Topic 5. Functions in R
Invoking a function by its name, followed by the parenthesis and zero or more arguments.
# to find out the current working directory
getwd()
## [1] "/home/joshi/Desktop/work/workshops/2021-June-Introduction-to-R-for-Bioinformatics/R"
# to set a different working directory, use setwd
#setwd("/Users/jli/Desktop")
# to list all objects in the environment
ls()
## [1] "a" "b" "brca1_expressed"
## [4] "col1" "col2" "col3"
## [7] "colFmt" "data1" "data2"
## [10] "disease_stage" "expression.data" "Family_history"
## [13] "gene" "gene_expression" "gene_names"
## [16] "hello" "her2_expressed" "her2_expression_level"

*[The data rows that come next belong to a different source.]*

-- ==== Sys2Proof/Decode.lean ====
section
/-! DEFINITION. The decoder of a 128-bit step word and the encoder, from the formats of 30_encoding.md R61 to R70,
and the textual form of R73. -/

namespace Sys2Proof

/-- Why a word decodes to no instruction (30_encoding.md R71). -/
inductive DecodeError where
  /-- `op = 0x0`: treated as a host command (R71 (a), (c)). -/
  | illegal (inst : InstId)
  /-- A host command with a must-be-0 bit set (R71 (b), (c)). -/
  | malformed (op : OpCode) (inst : InstId)
  /-- An event with a must-be-0 bit set: not a step (R71 (d)). -/
  | notAStep
  deriving DecidableEq, Repr

/-- `w[127:124]` (R61). -/
def opField (w : StepWord) : OpCode := w.extractLsb' 124 4

/-- `w[123:120]` (R61). -/
def instField (w : StepWord) : InstId := w.extractLsb' 120 4

/-- The bits of each row's word that are fixed: the op field and the must-be-0 bits of the format
(R62 to R69; TICK's inst field too, R70). Op 0x0 has no format. -/
def fixedMask (op : OpCode) : StepWord :=
  match op.toNat with
  | 0x0 => 0xF0000000000000000000000000000000
  | 0x1 => 0xF0000000000000000000C0FFFFFFFFFF
  | 0x2 => 0xF0000000000000FFFFFFFFFFFFFFFFFF
  | 0x3 => 0xF0FFFFFFFFFFFFFFFFFFFFFFFFFFFFFF
  | 0x4 => 0xF00000000000000000000000FFFFFFFF
  | 0x5 => 0xF0FFFFFFFFFFFFFFFFFFFFFFFFFFFFFF
  | 0x6 => 0xF00000000000FFFFFFFFFFFFFFFFFFFF
  | 0x7 => 0xF0FF00000000FFFFFFFFFFFFFFFFFFFF
  | 0x8 => 0xF0FF00000000FFFFFFFFFFFFFFFFFFFF
  | 0x9 => 0xF00000000000FFFFFFFFFFFFFFFFFFFF
  | 0xA => 0xF00000000000000000000000FEFFFFFF
  | 0xB => 0xF0FFFFFFFFFFFFFFFFFFFFFFFFFFFFFF
  | 0xC => 0xF0C0FFFFFFFFFFFFFFFFFFFFFFFFFFFF
  | 0xD => 0xF0C7FFFFFFFFFFFFFFFFFFFFFFFFFFFF
  | 0xE => 0xFFFFFFFFFFFFFFFFFFFFFFFFFFFFFFFF
  | _   => 0xF0FFFFFFFFFFFFFFFFFFFFFFFFFFFFFF

/-- Every fixed bit of the word has its value: the op field in place and every must-be-0 bit 0 (R71 (b)). -/
def fixedBitsRight (w : StepWord) : Bool :=
  decide (w &&& fixedMask (opField w) = opField w ++ (0 : BitVec 124))

/-- Is the op field a host command's? Op 0x0 counts as one (R71 (c)). -/
def isHostOp (op : OpCode) : Bool := decide (op.toNat ≤ 0x9) || decide (op.toNat = 0xF)

/-- The fields of a word whose fixed bits are right, by its op (R63 to R70). -/
def decodeFields (w : StepWord) : Except DecodeError Instr :=
  let inst := instField w
  match (opField w).toNat with
  | 0x0 => .error (.illegal inst)
  | 0x1 => .ok (.init inst (w.extractLsb' 104 16) (w.extractLsb' 88 16) (w.extractLsb' 72 16) (w.extractLsb' 56 16)
      (w.extractLsb' 48 8) (w.extractLsb' 40 6))
  | 0x2 => .ok (.addFilter inst (w.extractLsb' 112 8) (w.extractLsb' 104 8) (w.extractLsb' 88 16) (w.extractLsb' 72 16))
  | 0x3 => .ok (.start inst)
  | 0x4 => .ok (.send inst (w.extractLsb' 104 16) (w.extractLsb' 96 8) (w.extractLsb' 32 64))
  | 0x5 => .ok (.stop inst)
  | 0x6 => .ok (.regRxCb inst (w.extractLsb' 112 8) (w.extractLsb' 80 32))
  | 0x7 => .ok (.regErrCb inst (w.extractLsb' 80 32))
  | 0x8 => .ok (.regHpCb inst (w.extractLsb' 80 32))
  | 0x9 => .ok (.pollRx inst (w.extractLsb' 112 8) (w.extractLsb' 80 32))
  | 0xA => .ok (.busRx inst (w.extractLsb' 104 16) (w.extractLsb' 96 8) (w.extractLsb' 32 64) (w.extractLsb' 24 1))
  | 0xB => .ok (.txXmit inst)
  | 0xC => .ok (.irqDispatch inst (w.extractLsb' 112 6))
  | 0xD => .ok (.busStatus inst (w.extractLsb' 112 6))
  | 0xE => .ok .tick
  | _   => .ok (.chanDeq inst)

/-- The instruction a step word stands for, or the name of what is wrong with it (R70, R71). -/
def decode (w : StepWord) : Except DecodeError Instr :=
  if opField w = 0 then .error (.illegal (instField w))
  else if fixedBitsRight w then decodeFields w
  else if isHostOp (opField w) then .error (.malformed (opField w) (instField w))
  else .error .notAStep

/-- The step word of an instruction: op, inst and the fields of its format, the must-be-0 bits 0 (R62 to R70). -/
def encode : Instr → StepWord
  | .init inst prescaler ts1 ts2 sjw defaultAction requested =>
      0x1#4 ++ inst ++ prescaler ++ ts1 ++ ts2 ++ sjw ++ defaultAction ++ 0#2 ++ requested ++ 0#40
  | .addFilter inst kind action id1 id2 => 0x2#4 ++ inst ++ kind ++ action ++ id1 ++ id2 ++ 0#72
  | .start inst => 0x3#4 ++ inst ++ 0#120
  | .send inst id length data => 0x4#4 ++ inst ++ id ++ length ++ data ++ 0#32
  | .stop inst => 0x5#4 ++ inst ++ 0#120
  | .regRxCb inst queueId handler => 0x6#4 ++ inst ++ queueId ++ handler ++ 0#80
  | .regErrCb inst handler => 0x7#4 ++ inst ++ 0#8 ++ handler ++ 0#80
  | .regHpCb inst handler => 0x8#4 ++ inst ++ 0#8 ++ handler ++ 0#80
  | .pollRx inst queueId timeout => 0x9#4 ++ inst ++ queueId ++ timeout ++ 0#80
  | .busRx inst id dlc data rtr => 0xA#4 ++ inst ++ id ++ dlc ++ data ++ 0#7 ++ rtr ++ 0#24
  | .txXmit inst => 0xB#4 ++ inst ++ 0#120
  | .irqDispatch inst reasons => 0xC#4 ++ inst ++ 0#2 ++ reasons ++ 0#112
  | .busStatus inst reasons => 0xD#4 ++ inst ++ 0#2 ++ reasons ++ 0#112
  | .tick => 0xE#4 ++ 0#124
  | .chanDeq inst => 0xF#4 ++ inst ++ 0#120

/-- The instruction read from a table word: bit 0 least significant, every bit from `nbits` on 0. -/
def decodeTableWord (nbits w : Nat) : Option Instr :=
  match decode (BitVec.ofNat 128 (w % 2 ^ nbits)) with
  | .ok i => some i
  | .error _ => none

/-- The mnemonic of R70. -/
def Instr.mnemonic : Instr → String
  | .init ..        => "INIT"
  | .addFilter ..   => "ADD_FILTER"
  | .start ..       => "START"
  | .send ..        => "SEND"
  | .stop ..        => "STOP"
  | .regRxCb ..     => "REG_RX_CB"
  | .regErrCb ..    => "REG_ERR_CB"
  | .regHpCb ..     => "REG_HP_CB"
  | .pollRx ..      => "POLL_RX"
  | .busRx ..       => "BUS_RX"
  | .txXmit ..      => "TX_XMIT"
  | .irqDispatch .. => "IRQ_DISPATCH"
  | .busStatus ..   => "BUS_STATUS"
  | .tick           => "TICK"
  | .chanDeq ..     => "CHAN_DEQ"

/-- The byte list of a 64-bit data field in the text of R73, all eight bytes written. -/
def bytesText (data : BitVec 64) : String :=
  "[" ++ " ".intercalate ((List.range 8).map fun k => toString (data.extractLsb' (8 * k) 8).toNat) ++ "]"

/-- The operands of a step in R73's order, in decimal. -/
def Instr.operands : Instr → List String
  | .init inst prescaler ts1 ts2 sjw defaultAction requested =>
      [inst.toNat, prescaler.toNat, ts1.toNat, ts2.toNat, sjw.toNat, defaultAction.toNat, requested.toNat].map toString
  | .addFilter inst kind action id1 id2 => [inst.toNat, kind.toNat, action.toNat, id1.toNat, id2.toNat].map toString
  | .start inst | .stop inst | .txXmit inst | .chanDeq inst => [toString inst.toNat]
  | .send inst id length data => [toString inst.toNat, toString id.toNat, toString length.toNat, bytesText data]
  | .regRxCb inst queueId handler => [inst.toNat, queueId.toNat, handler.toNat].map toString
  | .regErrCb inst handler | .regHpCb inst handler => [inst.toNat, handler.toNat].map toString
  | .pollRx inst queueId timeout => [inst.toNat, queueId.toNat, timeout.toNat].map toString
  | .busRx inst id dlc data rtr =>
      [toString inst.toNat, toString id.toNat, toString dlc.toNat, bytesText data, toString rtr.toNat]
  | .irqDispatch inst reasons | .busStatus inst reasons => [inst.toNat, reasons.toNat].map toString
  | .tick => []

/-- `MNEMONIC inst, operand, ...` (30_encoding.md R73). -/
def Instr.text (i : Instr) : String :=
  match i.operands with
  | [] => i.mnemonic
  | ops => i.mnemonic ++ " " ++ ", ".intercalate ops

end Sys2Proof
end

## [19] "md2" "meta.data" "my_data"
## [22] "my_list" "my_matrix" "nums"
## [25] "patients_age" "patients_name"
# to create a vector from 2 to 3, using increment of 0.1
seq(2, 3, by=0.1)
## [1] 2.0 2.1 2.2 2.3 2.4 2.5 2.6 2.7 2.8 2.9 3.0
# to create a vector with repeated elements
rep(1:3, times=3)
## [1] 1 2 3 1 2 3 1 2 3
rep(1:3, each=3)
## [1] 1 1 1 2 2 2 3 3 3
# to get help information on a function in R: ?function.name
?seq
?sort
?rep
One useful function to find out information on an R object: str(). It compactly display the internal structure of an R object.
str(data2)
## 'data.frame': 33602 obs. of 24 variables:
## $ C61 : int 322 149 15 687 1 1447 2667 297 0 74 ...

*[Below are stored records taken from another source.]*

-- ==== Sys2Proof/Certificates/Slice0/Obligations.lean ====
section
/-! DEFINITION. The statements for the provers, from the numbered rules of spec/. -/

open Sys2Proof Sys2Proof.Machine

/-! ### Encoding and the step -/

/-- Decoding the encoding of a well-formed step gives the step back, for every operand value (30_encoding.md R61 to R70). -/
def Obligations.DecodeOfEncode : Prop :=
  ∀ i : Instr, WellFormed i → decode (encode i) = .ok i

/-- A word that decodes to a step is that step's encoding: no bit of a decoded word is ignored (R61 to R71). -/
def Obligations.EncodeOfDecode : Prop :=
  ∀ (w : StepWord) (i : Instr), decode w = .ok i → encode i = w

/-- Step words of 95_test_vectors.md section 5 stand for the steps written beside them there. -/
def Obligations.SpecWordsDecode : Prop :=
  decode 0x100001008B0014001402030000000000#128 = .ok (.init 0 1 139 20 20 2 0x03) ∧
  decode 0x20020402000700000000000000000000#128 = .ok (.addFilter 0 2 4 0x200 0x700) ∧
  decode 0x31000000000000000000000000000000#128 = .ok (.start 1) ∧
  decode 0x400123030000000000CCBBAA00000000#128 = .ok (.send 0 0x123 3 0xCCBBAA) ∧
  decode 0x60010000B00000000000000000000000#128 = .ok (.regRxCb 0 1 0xB000) ∧
  decode 0x90010000000500000000000000000000#128 = .ok (.pollRx 0 1 5) ∧
  decode 0xA103210C020304050607080900000000#128 = .ok (.busRx 1 0x321 12 0x0203040506070809 0) ∧
  decode 0xC0210000000000000000000000000000#128 = .ok (.irqDispatch 0 0x21) ∧
  decode 0xD1380000000000000000000000000000#128 = .ok (.busStatus 1 0x38) ∧
  decode 0xF1000000000000000000000000000000#128 = .ok (.chanDeq 1)

/-- A step runs the decoded instruction: the scheduled word leaves the schedule and its instruction is executed. The two
internal steps, the idle block and the halted block are said too (60_exceptions.md R130, 10_state.md R22; the schedule is the
model's choice, log 1). -/
def Obligations.StepRunsScheduledStep : Prop :=
  ∀ (s : State),
    (s.fault = true → step s = .fault .halted) ∧
    (s.fault = false → s.schedule = [] → step s = .next s) ∧
    (∀ w rest i, s.fault = false → s.schedule = .word w :: rest → decode w = .ok i →
      step s = exec i { s with schedule := rest }) ∧
    (∀ inst rest, s.fault = false → s.schedule = .pollDone inst :: rest →
      step s = .next (execPollDone inst { s with schedule := rest })) ∧
    (∀ inst rest, s.fault = false → s.schedule = .deqResume inst :: rest →
      step s = execDeqResume inst { s with schedule := rest })

/-- Every host command begins with the same two tests, malformed word and then unknown instance (43_controller.md R103).
A word with op 0x0 counts as a host command (R71 (c)). -/
def Obligations.CommonTestsOfHostCommands : Prop :=
  (∀ (s : State) (w : StepWord) (rest : List Slot), s.fault = false → s.schedule = .word w :: rest →
    isHostOp (opField w) = true → (∀ i, encode i ≠ w) →
      step s = .next ({ s with schedule := rest }.emit (instField w) [.resp (opField w) .invalidArgument])) ∧
  (∀ (s : State) (i : Instr) (inst : InstId), i.isHostCommand = true → i.inst? = some inst → s.ctrl? inst = none →
    exec i s = .next (s.emit inst [.resp i.opcode .error]))

/-- An event word that is malformed, breaks its format's constraints or names no instance is not a step
(30_encoding.md R71 (d)). -/
def Obligations.IllFormedEventIsNoStep : Prop :=
  (∀ (s : State) (w : StepWord) (rest : List Slot), s.fault = false → s.schedule = .word w :: rest →
    isHostOp (opField w) = false → (∀ i, WellFormed i → encode i ≠ w) → step s = .refused .notAStep) ∧
  (∀ (s : State) (i : Instr), ¬ WellFormed i → exec i s = .refused .notAStep) ∧
  (∀ (s : State) (i : Instr) (inst : InstId), i.isHostCommand = false → i.inst? = some inst → s.ctrl? inst = none →
    exec i s = .refused .notAStep)

/-- A well-formed event of a known instance that is not enabled does not happen: the state is unchanged. A CHAN_DEQ that is
held changes nothing but the model's record that the RxTask waits, and a further one while it waits is a second consumer's and
refused (60_exceptions.md R129, 70_reset_and_hazards.md R156; logs 5 and 8). -/
def Obligations.DisabledStepDoesNothing : Prop :=
  ∀ (s : State) (i : Instr), s.fault = false → s.enables i = false →
    (∀ inst x, i.inst? = some inst → s.ctrl? inst = some x → i.isHostCommand = false → WellFormed i → exec i s = .next s) ∧
    (∀ inst, i = .chanDeq inst → ∃ x, s.ctrl? inst = some x ∧
      ((x.rxWait = false ∧ x.chan = [] ∧ exec i s = .next (s.commit inst { x with rxWait := true } [])) ∨
        (x.rxWait = true ∧ exec i s = .refused .secondConsumer)))

/-! ### Reset and invariants -/

/-- The power-on values of 10_state.md R35, where it gives one, on both default instances. -/
def Obligations.PowerOnValues : Prop :=
  State.reset.ctrls.length = 2 ∧ State.reset.fault = false ∧ State.reset.trace = [] ∧
  (∀ x ∈ State.reset.ctrls,
    x.cstate = .uninitialized ∧ x.bt = none ∧ x.defaultAction = none ∧ x.irqEnable = 0 ∧ x.irqPending = 0 ∧
    x.hpStatus.valid = false ∧ x.rxLost0 = false ∧ x.rxLost1 = false ∧ x.filters = List.replicate 28 none ∧
    x.nextSlot = 0 ∧ x.cbRx0 = none ∧ x.cbRx1 = none ∧ x.cbErr = none ∧ x.cbHp = none ∧
    x.rxq0 = [] ∧ x.rxq1 = [] ∧ x.txq = [] ∧ x.chan = [] ∧ x.chanDrops = 0 ∧ x.poll = none) ∧
  (∀ i : Instr, State.reset.enables i = true → i.isHostCommand = true ∨ i = .tick)

/-- What the reset state enables and answers (70_reset_and_hazards.md R148), on instances 0 and 1. -/
def Obligations.ResetStateAnswers : Prop :=
  ∀ inst : InstId, inst.toNat < 2 →
    (∀ k a i1 i2, exec (.addFilter inst k a i1 i2) State.reset =
      .next (State.reset.emit inst [.resp 0x2 .notInitialized])) ∧
    exec (.start inst) State.reset = .next (State.reset.emit inst [.resp 0x3 .notInitialized]) ∧
    (∀ id len d, exec (.send inst id len d) State.reset = .next (State.reset.emit inst [.resp 0x4 .notInitialized])) ∧
    exec (.stop inst) State.reset = .next (State.reset.emit inst [.resp 0x5 .notInitialized]) ∧
    (∀ q t, exec (.pollRx inst q t) State.reset = .next (State.reset.emit inst [.resp 0x9 .notInitialized])) ∧
    (∀ id dlc d r, State.reset.enables (.busRx inst id dlc d r) = false) ∧
    State.reset.enables (.txXmit inst) = false ∧
    (∀ m, State.reset.enables (.busStatus inst m) = false) ∧
    (∀ m, State.reset.enables (.irqDispatch inst m) = false) ∧
    State.reset.enables (.chanDeq inst) = false ∧
    State.reset.enables .tick = true ∧ exec .tick State.reset = .next State.reset ∧
    (∀ i : Instr, i.isHostCommand = true → i.inst? = some inst → i.opcode ≠ 0xF → State.reset.enables i = true) ∧
    (∀ h, exec (.regRxCb inst 0 h) State.reset = .next (State.reset.commit inst
      { Controller.powerOn Params.defaults with cbRx0 := if h = 0 then none else some h } [.resp 0x6 .ok])) ∧
    (∀ h, exec (.regErrCb inst h) State.reset = .next (State.reset.commit inst
      { Controller.powerOn Params.defaults with cbErr := if h = 0 then none else some h } [.resp 0x7 .ok])) ∧
    (∀ h, exec (.regHpCb inst h) State.reset = .next (State.reset.commit inst
      { Controller.powerOn Params.defaults with cbHp := if h = 0 then none else some h } [.resp 0x8 .ok])) ∧
    exec (.init inst 1 139 20 20 2 0x03) State.reset =
      .next (State.reset.commit inst { Controller.powerOn Params.defaults with
        cstate := .configured, bt := some ⟨1, 139, 20, 20⟩, defaultAction := some .rejectAll, irqEnable := 0x07 }
        [.resp 0x1 .ok])

/-- Power-on meets the invariants, with any parameters and any number of instances (10_state.md R34, R35). -/
def Obligations.PowerOnMeetsInvariants : Prop :=
  ∀ (p : Params) (n : Nat), (State.powerOn p n).Ok ∧ (State.powerOn p n).Tidy

/-- Every step keeps the invariants of 10_state.md R34, from every state that has them. -/
def Obligations.StepKeepsInvariants : Prop :=
  ∀ s t : State, s.Ok → step s = .next t → t.Ok

/-- Every step keeps reserved bits 0, the receive bits of `irq_pending` 0, the high-priority enable tied to the receive
enables, HP_MSG described, handlers non-zero and a held poll alone on its queue (30_encoding.md section 2 and 93 U16,
10_state.md R18, R25, 60_exceptions.md R136, 70_reset_and_hazards.md R151). -/
def Obligations.StepKeepsTidiness : Prop :=
  ∀ s t : State, s.Ok → s.Tidy → step s = .next t → t.Tidy

/-- Every reachable state meets the invariants (10_state.md R34). -/
def Obligations.ReachableStatesMeetInvariants : Prop :=
  ∀ (p : Params) (n : Nat) (s : State), Reachable p n s → s.Ok

/-- With the invariants no step finds the block halted and none takes the fatal-assertion path: the block goes on, or the step is
one that the spec refuses (10_state.md R22, R34; what takes that path is log 9). -/
def Obligations.InvariantsExcludeFaults : Prop :=
  ∀ s : State, s.Ok → (∃ t, step s = .next t ∧ t.fault = false) ∨
    ∃ r, step s = .refused r ∧ (r = .notAStep ∨ r = .pollOnInterruptQueue ∨ r = .secondConsumer)

/-- No step changes the parameters or the number of instances, and the output trace only grows
(10_state.md R12, R32, R33). -/
def Obligations.ParametersFixedTraceGrows : Prop :=
  ∀ s t : State, step s = .next t →
    t.params = s.params ∧ t.ctrls.length = s.ctrls.length ∧ ∃ evs, t.trace = s.trace ++ evs

/-- A step that names one instance, a word or an internal step, leaves every other instance as it is and emits only for its own;
two steps that name different instances commute (60_exceptions.md R144 (a); the tags of the one trace are log 7). -/
def Obligations.InstancesAreIsolated : Prop :=
  (∀ (s t : State) (slot : Slot) (inst : InstId), slot.inst? = some inst → runSlot slot s = .next t →
    (∀ k, k ≠ inst.toNat → t.ctrls[k]? = s.ctrls[k]?) ∧ (∀ j, j ≠ inst → t.traceOf j = s.traceOf j)) ∧
  (∀ (s t : State) (i : Instr) (inst : InstId), i.inst? = some inst → exec i s = .next t →
    (∀ k, k ≠ inst.toNat → t.ctrls[k]? = s.ctrls[k]?) ∧ (∀ j, j ≠ inst → t.traceOf j = s.traceOf j)) ∧
  (∀ (s t u : State) (a b : Slot) (i j : InstId), a.inst? = some i → b.inst? = some j → i ≠ j →
    runSlot a s = .next t → runSlot b t = .next u →
    ∃ t' u', runSlot b s = .next t' ∧ runSlot a t' = .next u' ∧ u'.params = u.params ∧ u'.ctrls = u.ctrls ∧
      u'.fault = u.fault ∧ u'.schedule = u.schedule ∧ ∀ k, u'.traceOf k = u.traceOf k)

/-- Every host command emits exactly one response of its own, except a poll or a dequeue that is held, which emits nothing
(60_exceptions.md R134, 30_encoding.md R74). -/
def Obligations.OneResponsePerCommand : Prop :=
  ∀ (s t : State) (i : Instr) (inst : InstId), i.isHostCommand = true → i.inst? = some inst → exec i s = .next t →
    ∃ evs : List Event, t.trace = s.trace ++ evs.map (fun e => { inst := inst, event := e }) ∧
      ((∃ st, evs.filter Event.isResponse = [.resp i.opcode st]) ∨
        (evs = [] ∧ ∃ x, t.ctrl? inst = some x ∧
          ((∃ q n, i = .pollRx inst q n ∧ x.poll ≠ none) ∨ (i = .chanDeq inst ∧ x.rxWait = true))))

/-! ### The lifecycle -/

/-- The laws of the lifecycle (43_controller.md R112): (a) what changes `cstate`; (b) SEND and POLL_RX outside Running answer a
NotStarted-class error and change nothing else, and no dispatch is enabled there, so that one offered there leaves the state
unchanged (that answer to an offer is the model's choice, log 5); (c) only host commands change the configuration. -/
def Obligations.LifecycleLaws : Prop :=
  (∀ (s t : State) (slot : Slot) (rest : List Slot) (k : Nat) (x y : Controller),
    s.schedule = slot :: rest → step s = .next t → s.ctrls[k]? = some x → t.ctrls[k]? = some y →
      (y.cstate ≠ x.cstate → ∃ w i inst, slot = .word w ∧ decode w = .ok i ∧ i.inst? = some inst ∧ inst.toNat = k ∧
        ((i.opcode = 0x1 ∧ (y.cstate = .configured ∨ y.cstate = .uninitialized)) ∨
          (i.opcode = 0x3 ∧ x.cstate = .configured ∧ y.cstate = .running) ∨
          (i.opcode = 0x5 ∧ x.cstate = .running ∧ y.cstate = .uninitialized))) ∧
      ((∀ w i, slot = .word w → decode w = .ok i → i.isHostCommand = false) →
        y.cstate = x.cstate ∧ y.bt = x.bt ∧ y.defaultAction = x.defaultAction ∧ y.irqEnable = x.irqEnable ∧
        y.filters = x.filters ∧ y.nextSlot = x.nextSlot ∧ y.cbRx0 = x.cbRx0 ∧ y.cbRx1 = x.cbRx1 ∧
        y.cbErr = x.cbErr ∧ y.cbHp = x.cbHp)) ∧
  (∀ (s : State) (inst : InstId) (x : Controller), s.ctrl? inst = some x → x.cstate ≠ .running →
    (∀ id len d, ∃ st, (st = .notInitialized ∨ st = .notStarted) ∧
      exec (.send inst id len d) s = .next (s.emit inst [.resp 0x4 st])) ∧
    (∀ q n, ∃ st, (st = .notInitialized ∨ st = .notStarted) ∧
      exec (.pollRx inst q n) s = .next (s.emit inst [.resp 0x9 st])) ∧
    (∀ m, s.enables (.irqDispatch inst m) = false ∧ exec (.irqDispatch inst m) s = .next s))

/-- INIT (43_controller.md R106). One rejected for its default action has written `bt`, as R106's pseudocode and
95_test_vectors.md section 6 have it, or not, as 10_state.md R15 has it; which of the two is a parameter of the model
(DESIGN CHOICE, log 23). -/
def Obligations.InitConfiguresInstance : Prop :=
  MalformedAnswered 0x1 (fun w => w.extractLsb' 0 40 ≠ 0 ∨ w.extractLsb' 46 2 ≠ 0) ∧
  (∀ p t1 t2 j a m, UnknownAnswered 0x1 fun inst => .init inst p t1 t2 j a m) ∧
  ∀ (s : State) (inst : InstId) (x : Controller) (p t1 t2 j : BitVec 16) (a : BitVec 8) (m : Reasons),
    s.ctrl? inst = some x →
    (x.cstate = .running →
      exec (.init inst p t1 t2 j a m) s = .next (s.emit inst [.resp 0x1 .alreadyInitialized])) ∧
    (x.cstate ≠ .running → btLegal s.params ⟨p.toNat, t1.toNat, t2.toNat, j.toNat⟩ = false →
      exec (.init inst p t1 t2 j a m) s =
        .next (s.commit inst { x.hwReset s.params with cstate := .uninitialized } [.resp 0x1 .error])) ∧
    (x.cstate ≠ .running → btLegal s.params ⟨p.toNat, t1.toNat, t2.toNat, j.toNat⟩ = true → 2 < a.toNat →
      (s.params.btWrite = .beforeAction → exec (.init inst p t1 t2 j a m) s =
        .next (s.commit inst { x.hwReset s.params with cstate := .uninitialized, bt := some ⟨p, t1, t2, j⟩ }
          [.resp 0x1 .error])) ∧
      (s.params.btWrite = .onSuccess → exec (.init inst p t1 t2 j a m) s =
        .next (s.commit inst { x.hwReset s.params with cstate := .uninitialized } [.resp 0x1 .error]))) ∧
    (∀ d : DefaultAction,
      x.cstate ≠ .running → btLegal s.params ⟨p.toNat, t1.toNat, t2.toNat, j.toNat⟩ = true → a.toNat = d.code →
      exec (.init inst p t1 t2 j a m) s =
        .next (s.commit inst { x.hwReset s.params with
            cstate := .configured, bt := some ⟨p, t1, t2, j⟩, defaultAction := some d,
            irqEnable := (m &&& 0x3B) ||| (if m &&& 0x03 ≠ 0 then 0x04 else 0) } [.resp 0x1 .ok]))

## $ C62 : int 346 87 32 469 1 1032 2472 226 0 79 ...
## $ C63 : int 256 162 35 568 5 1083 2881 325 0 138 ...
## $ C64 : int 396 144 22 651 4 1204 2632 341 0 85 ...
## $ C91 : int 372 189 24 885 5 1413 5120 199 0 68 ...
## $ C92 : int 506 169 33 978 3 1484 6176 180 0 41 ...
## $ C93 : int 361 147 21 794 0 1138 7088 195 0 110 ...
## $ C94 : int 342 108 35 862 2 938 6810 107 0 81 ...
## $ I561: int 638 163 18 799 4 1247 2258 377 0 72 ...
## $ I562: int 488 141 8 769 3 1516 1808 534 0 76 ...
## $ I563: int 440 119 54 725 1 984 2279 300 0 184 ...
## $ I564: int 479 147 35 715 0 1044 2299 223 0 156 ...
## $ I591: int 770 182 23 811 2 1374 4755 298 0 96 ...
## $ I592: int 430 156 8 567 8 1355 3128 318 0 70 ...
## $ I593: int 656 153 16 831 8 1437 4419 397 0 77 ...
## $ I594: int 467 177 24 694 1 1577 3726 373 0 77 ...
## $ I861: int 143 43 42 345 0 412 1452 86 0 174 ...
## $ I862: int 453 144 17 575 4 1338 1516 266 0 113 ...
## $ I863: int 429 114 22 605 0 1051 1455 281 0 69 ...
## $ I864: int 206 50 39 404 3 621 1429 164 0 176 ...
## $ I891: int 567 161 26 735 5 1434 3867 230 0 69 ...
## $ I892: int 458 195 28 651 7 1552 4718 270 0 80 ...
## $ I893: int 520 157 39 725 0 1248 4580 220 0 81 ...
## $ I894: int 474 144 30 591 5 1186 3575 229 0 62 ...
Conditional structure
Decision making is important in programming. This can be achieved using an if…else statement.
The basic structure of an if…else statement is
if (condition statement){
some operation
}
Two examples of if…else statement
Temperature <- 30
if (Temperature < 32) {
print("Very cold")
}
## [1] "Very cold"
# recall gene_expression, we are going to design a *if...else* statement to decide treatment plans based on gene expression.
if (gene_expression["ESR1"] > 0) {
print("Treatment plan 1")
} else if (gene_expression["BRCA1"] > 0) {
print("Treatment plan 2")
} else if (gene_expression["p53"] > 0) {
print("Treatment plan 3")
} else {
print("Treatment plan 4")
}
## [1] "Treatment plan 2"
Save your workspace so we can load it for day 3:
save.image("day2.RData")
HOMEWORK
Using the state.x77 built-in dataset, find the states whose population (in 1000’s) is greater than 950 AND whose High School Graduation Rate is less than 40%.
Construct a list with three elements:
- A vector of numbers 1 through 15 in increments of 0.2
- A 5x5 matrix using the first 25 letters of the alphabet. (Hint: look at built-in constants)
- The first 10 elements of the built-in data frame “mtcars”.